Она подала ему свою, и оба отправились по дороге в ее усадьбу.
Вести под руку Александру Павловну доставляло, по-видимому, большое удовольствие Константину Диомидычу; он выступал маленькими шагами, улыбался, а восточные глаза его даже покрылись влагой, что, впрочем, с ними случалось нередко: Константину Диомидычу ничего не стоило умилиться и пролить слезу. И кому бы не было приятно вести под руку хорошенькую женщину, молодую и стройную? Об Александре Павловне вся…ая губерния единогласно говорила, что она прелесть, и…ая губерния не ошибалась. Один ее прямой, чуть-чуть вздернутый носик мог свести с ума любого смертного, не говоря уже о ее бархатных карих глазках, золотисто-русых волосах, ямках на круглых щечках и других красотах. Но лучше всего в ней было выражение ее миловидного лица: доверчивое, добродушное и кроткое, оно и трогало, и привлекало. Александра Павловна глядела и смеялась, как ребенок; барыни находили ее простенькой… Можно ли было чего-нибудь еще желать?
– Вас Дарья Михайловна ко мне прислала, говорите вы? – спросила она Пандалевского.
– Да-с, прислала-с, – отвечал он, выговаривая букву «с», как английское «th», – оне непременно желают и велели вас убедительно просить, чтобы вы пожаловали сегодня к ним обедать… Оне (Пандалевский, когда говорил о третьем лице, особенно о даме, строго придерживался множественного числа) – оне ждут к себе нового гостя, с которым непременно желают вас познакомить.
– Кто это?
– Некто Муффель, барон, камер-юнкер из Петербурга. Дарья Михайловна недавно с ним познакомились у князя Гарина и с большой похвалой о нем отзываются, как о любезном и образованном молодом человеке. Г-н барон занимаются также литературой, или, лучше сказать… ах, какая прелестная бабочка! извольте обратить ваше внимание… лучше сказать, политической экономией. Он написал статью о каком-то очень интересном вопросе – и желает подвергнуть ее на суд Дарье Михайловне.
– Политико-экономическую статью?
– С точки зрения языка-с, Александра Павловна, с точки зрения языка-с. Вам, я думаю, известно, что и в этом Дарья Михайловна знаток-с. Жуковский с ними советовался, а благодетель мой, проживающий в Одессе благопотребный старец Роксолан Медиарович Ксандрыка… * Вам, наверное, известно имя этой особы?
– Нисколько, и не слыхивала.
– Не слыхивали о таком муже? Удивительно! Я хотел сказать, что и Роксолан Медиарович очень был всегда высокого мнения о познаниях Дарьи Михайловны в российском языке.
– А не педант этот барон? – спросила Александра Павловна.

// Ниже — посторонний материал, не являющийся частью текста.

-- ==== Sys2Proof/Machine/Translate.lean ====
section
/-!
DEFINITION. Virtual addresses to checked physical ones (R179, R275–R287): the local map, the walk over four levels, the
reverse ownership table, the cached translations, and fetching an instruction's bytes (R19, R20).
-/

namespace Sys2Proof.Machine

/-- An access as translation sees it (R282, R284): partition, level, current DID, and what it does. -/
structure XReq where
  part : Nat
  level : Level
  did : Nat
  rd : Bool
  wr : Bool
  ex : Bool
  eng : Bool
  deriving DecidableEq, Repr

/-- What translation answers: a cached translation is missing, a fault, or a local address with its ROT entry. -/
inductive Xlat where
  | miss
  | bad (c : Cause)
  | good (pa rot : Nat)
  deriving DecidableEq, Repr

/-- A slice belongs to a partition (R275). -/
def inPart (p : Nat) (q : Part) (slice : Nat) : Bool := decide (p ≤ slice) && decide (slice < p + q.size)

/-- Reserved values of a ROT entry (R283, R319). -/
def rotReserved (p : Nat) (q : Part) (r : Nat) : Bool :=
  decide (12 ≤ rotOwner r) || decide (4 ≤ rotType r) || (rotMb r && rotType r != 0) || decide (2 ≤ rotDual r) ||
    decide (13 ≤ rotHome r) ||
    (rotDual r == 1 && (rotNext r == rotHome r || decide (13 ≤ rotNext r) || (rotNext r != 12 && !inPart p q (rotNext r)) ||
      rotType r == 1 || rotType r == 2))

/-- rot_check (R284): the access is refused. The type's own refusals (R184) are the instruction's. -/
def State.rotRefuses (s : State) (x : XReq) (pa : Nat) : Bool :=
  let r := s.rotEntry pa
  let perms := (x.rd && !rotR r) || (x.wr && !rotW r) || (x.ex && !rotX r) || (x.eng && !rotE r)
  match tget s.parts x.part with
  | none => x.level != .hypervisor || rotNs r == s.secure pa || perms
  | some q =>
    let world := rotNs r == s.secure pa || (!rotNs r && q.ns)
    match x.level with
    | .hypervisor => world || perms
    | _ =>
      rotOwner r != x.part || rotReserved x.part q r || (rotHome r != 12 && !inPart x.part q (rotHome r)) || world ||
        (x.level == .user && !rotSh r && rotDid r != x.did) || perms

/-! Stamped records as plain reads take them (R338–R340). -/

/-- The hypervisor meets no test of a page's type, but for a page without a frame of its own (R284, R349). -/
def Warp.typeFree (w : Warp) (rot : Nat) : Bool := w.level == .hypervisor && rotType rot != 2

/-- The newest version of a record, if a stamped one is held. -/
def State.newest (s : State) (rec_ : Nat) : Option Version := (tget s.stamped rec_).bind (fun r => r.versions.getLast?)

/-- One byte of a record as a plain load takes it. -/
def State.stampedByte (s : State) (pa : Nat) : Byte :=
  match s.newest (pa / 16 * 16) with
  | some v => v.data.getD (pa % 16) 0
  | none => byteAt s.mem pa

def State.stampedRead (s : State) (pa n : Nat) : List Byte := (List.range n).map (fun i => s.stampedByte (pa + i))

/-- Bytes as the page they lie in gives them to a plain read (R184, R284). -/
def State.stampedOr (s : State) (rot pa n : Nat) : List Byte := if rotType rot == 1 then s.stampedRead pa n else s.homeRead pa n

/-- The permissions of a leaf refuse an access (R282). -/
def leafRefuses (x : XReq) (s_ x_ w_ r_ : Bool) : Bool :=
  (x.ex && !x_) || (x.rd && !r_) || (x.wr && !w_) || (s_ && x.level != .supervisor)

/-- The index bits, table size below, and leaf size of each level (R281). -/
def walkLevel : Nat → Nat × Nat × Nat × Nat
  | 0 => (55, 43, 65536, 0)
  | 1 => (42, 30, 4096, 30)
  | 2 => (29, 21, 256, 21)
  | _ => (20, 16, 1, 16)

/-- The walk from a level on, with the levels left as fuel: a local page and the leaf's S, X, W and R (R282). The type of a
table's page must serve the read of an entry at its home: a stamped page gives its newest version, and a window, felt or register
page refuses it (R284, R285, log 49). -/
def State.walkFrom (s : State) (part : Nat) (va : Nat) : Nat → Nat → Nat → Except Cause TlbEntry
  | 0, _, _ => .error .page
  | k + 1, lvl, t =>
    let (hi, lo, below, leaf) := walkLevel lvl
    let at_ := t + 8 * field va hi lo
    if at_ / 2 ^ 44 != s.pkg || !(backed (at_ % 2 ^ 44) || (regPage (at_ % 2 ^ 44)).isSome) then .error .page
    else if s.rotRefuses ⟨part, .supervisor, 0, true, false, false, false⟩ (at_ % 2 ^ 44) ||
        decide (1 < rotType (s.rotEntry (at_ % 2 ^ 44))) || (regPage (at_ % 2 ^ 44)).isSome then .error .rot
    else
      let e := wordOf (s.stampedRead (at_ % 2 ^ 44) 8)
      let addr := field e 56 8 * 256
      if !bit e 0 || field e 63 57 != 0 || field e 7 6 != 0 then .error .page
      else if bit e 1 then
        if lvl == 0 || addr % 2 ^ leaf != 0 then .error .page
        else
          let pa := addr + va % 2 ^ leaf
          if pa / 2 ^ 44 != s.pkg || !(backed (pa % 2 ^ 44) || (regPage (pa % 2 ^ 44)).isSome) then .error .page
          else .ok ⟨part, va / 65536, pa % 2 ^ 44 / 65536, bit e 5, bit e 4, bit e 3, bit e 2, leaf⟩
      else if lvl == 3 || addr % below != 0 then .error .page
      else s.walkFrom part va k (lvl + 1) addr

/-- The number that stands for no partition: that of a hypervisor thread whose slice belongs to none. -/
def noPart : Nat := 12

/-- The whole walk of a partition (R281, R282). A hypervisor thread outside every partition has no tables: its virtual addresses
are local ones (log 47). -/
def State.walk (s : State) (part va : Nat) : Except Cause TlbEntry :=
  match tget s.parts part with
  | some q => s.walkFrom part va 4 0 (q.pgthi.toNat * 2 ^ 32 + q.pgtlo.toNat)
  | none =>
    if part = noPart ∧ backed va then .ok ⟨noPart, va / 65536, va / 65536, false, true, true, true, 16⟩ else .error .page

/-- The L2 line of a user's request holds another DID (R247). A line takes its DID from the table as it is filled, which the model
does at each request (log 70); a page that domains share, and one without lines of its own, is passed over. Every access asks this
after the refusals of the page's type, as DOMAIN comes after ROT (R284, R291, R346). -/
def State.lineRefuses (s : State) (x : XReq) (pa : Nat) : Bool :=
  let r := s.rotEntry pa
  x.level == .user && !rotSh r && decide (rotType r < 2) && (regPage pa).isNone && rotDid (s.rotTable (pa / 65536)) != x.did

/-- A translation found, checked for one access. -/
def State.useEntry (s : State) (x : XReq) (va : Nat) (e : TlbEntry) : Xlat :=
  let pa := e.ppage * 65536 + va % 65536
  if leafRefuses x e.s e.x e.w e.r then .bad .page
  else if s.rotRefuses x pa then .bad .rot
  else .good pa (s.rotEntry pa)

/-- A cached translation (R286). -/
def State.tlbFind (s : State) (part va : Nat) : Option TlbEntry :=
  s.tlb.find? (fun e => e.part == part && e.vpage == va / 65536)

/-- The ROT entry of a page is cached (R286). -/
def State.cacheRot (s : State) (page : Nat) : State :=
  { s with rots := tput s.rots page (BitVec.ofNat 64 (s.rotEntry (page * 65536))) }

/-- Translation through the TLB; a ROT result that is not cached is a miss too. -/
def State.xlate (s : State) (x : XReq) (va : Nat) : Xlat :=
  match s.tlbFind x.part va with
  | some e => if (tget s.rots e.ppage).isNone then .miss else s.useEntry x va e
  | none => .miss

/-- Translation with the walk where nothing is cached: the entry is cached (R286). -/
def State.xlateWalk (s : State) (x : XReq) (va : Nat) : Xlat × State :=
  match s.tlbFind x.part va with
  | some e => (s.useEntry x va e, s.cacheRot e.ppage)
  | none =>
    match s.walk x.part va with
    | .ok e => (s.useEntry x va e, { s with tlb := e :: s.tlb }.cacheRot e.ppage)
    | .error c => (.bad c, s)

/-- The translation request of a warp for what its instruction does. -/
def Warp.request (w : Warp) (rd wr ex : Bool) : XReq := ⟨w.part, w.level, w.curDid, rd, wr, ex, false⟩

/-- One halfword of code at a virtual address: the cached line where there is one, else the homes' bytes, which are then
cached (R20, R307). A fetch of the hypervisor meets no test of the page's type (R284). -/
def State.fetchHalf (s : State) (core : Nat) (w : Warp) (va : Nat) : Except Cause (List Byte × State) :=
  if 2 ^ 56 ≤ va then .error .page
  else
    match s.xlateWalk (w.request false false true) va with
    | (.good pa r, s1) =>
      if (rotType r != 0 && !w.typeFree r) || (regPage pa).isSome then .error .rot
      else if s1.lineRefuses (w.request false false true) pa then .error .domain
      else
        match tget s1.cores core with
        | some k =>
          if k.icache.any (fun c => c.1 == va) then .ok ([byteAt k.icache va, byteAt k.icache (va + 1)], s1)
          else
            let line := va / 128 * 128
            let bytes := s1.stampedOr r (pa / 128 * 128) 128
            let cells : List Host.Cell := (List.range 128).map (fun i => (line + i, bytes.getD i 0))
            let s2 := s1.modCore core (fun k => { k with icache := k.icache ++ cells })
            .ok (s1.stampedOr r pa 2, s2)
        | none => .error .page
    | (.bad c, _) => .error c
    | (.miss, _) => .error .page

/-- The bytes of one word of an instruction at a code offset: two or four, by bit 0 of the first halfword (R19). A halfword
outside the segment answers its address (R20). -/
def State.fetchWord (s : State) (core : Nat) (w : Warp) (off : Nat) : Except (Cause × Nat) (List Byte × State) :=
  let a := w.code.base + off
  if w.code.size < off + 2 then .error (.page, a)
  else
    match s.fetchHalf core w a with
    | .error c => .error (c, a)
    | .ok (lo, s1) =>
      if !bit (wordOf lo) 0 then .ok (lo, s1)
      else if w.code.size < off + 4 then .error (.page, a + 2)
      else
        match s1.fetchHalf core w (a + 2) with
        | .error c => .error (c, a + 2)
        | .ok (hi, s2) => .ok (lo ++ hi, s2)

end Sys2Proof.Machine
end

– Никак нет-с; Дарья Михайловна рассказывают, что, напротив, светский человек в нем сейчас виден. О Бетховене говорил с таким красноречием, что даже старый князь почувствовал восторг… Это я, признаюсь, послушал бы: ведь это по моей части. Позвольте вам предложить этот прекрасный полевой цветок.
Александра Павловна взяла цветок и, пройдя несколько шагов, уронила его на дорогу… До дому ее оставалось шагов двести, не более. Недавно выстроенный и выбеленный, он приветливо выглядывал своими широкими светлыми окнами из густой зелени старинных лип и кленов.
– Так как же-с прикажете доложить Дарье Михайловне, – заговорил Пандалевский, слегка обиженный участью поднесенного им цветка, – пожалуете вы к обеду? Оне и братца вашего просят.
– Да, мы приедем, непременно. А что Наташа?
– Наталья Алексеевна, слава богу, здоровы-с… Но мы уже прошли поворот к именью Дарьи Михайловны. Позвольте мне раскланяться.
Александра Павловна остановилась.
– А вы разве не зайдете к нам? – спросила она нерешительным голосом.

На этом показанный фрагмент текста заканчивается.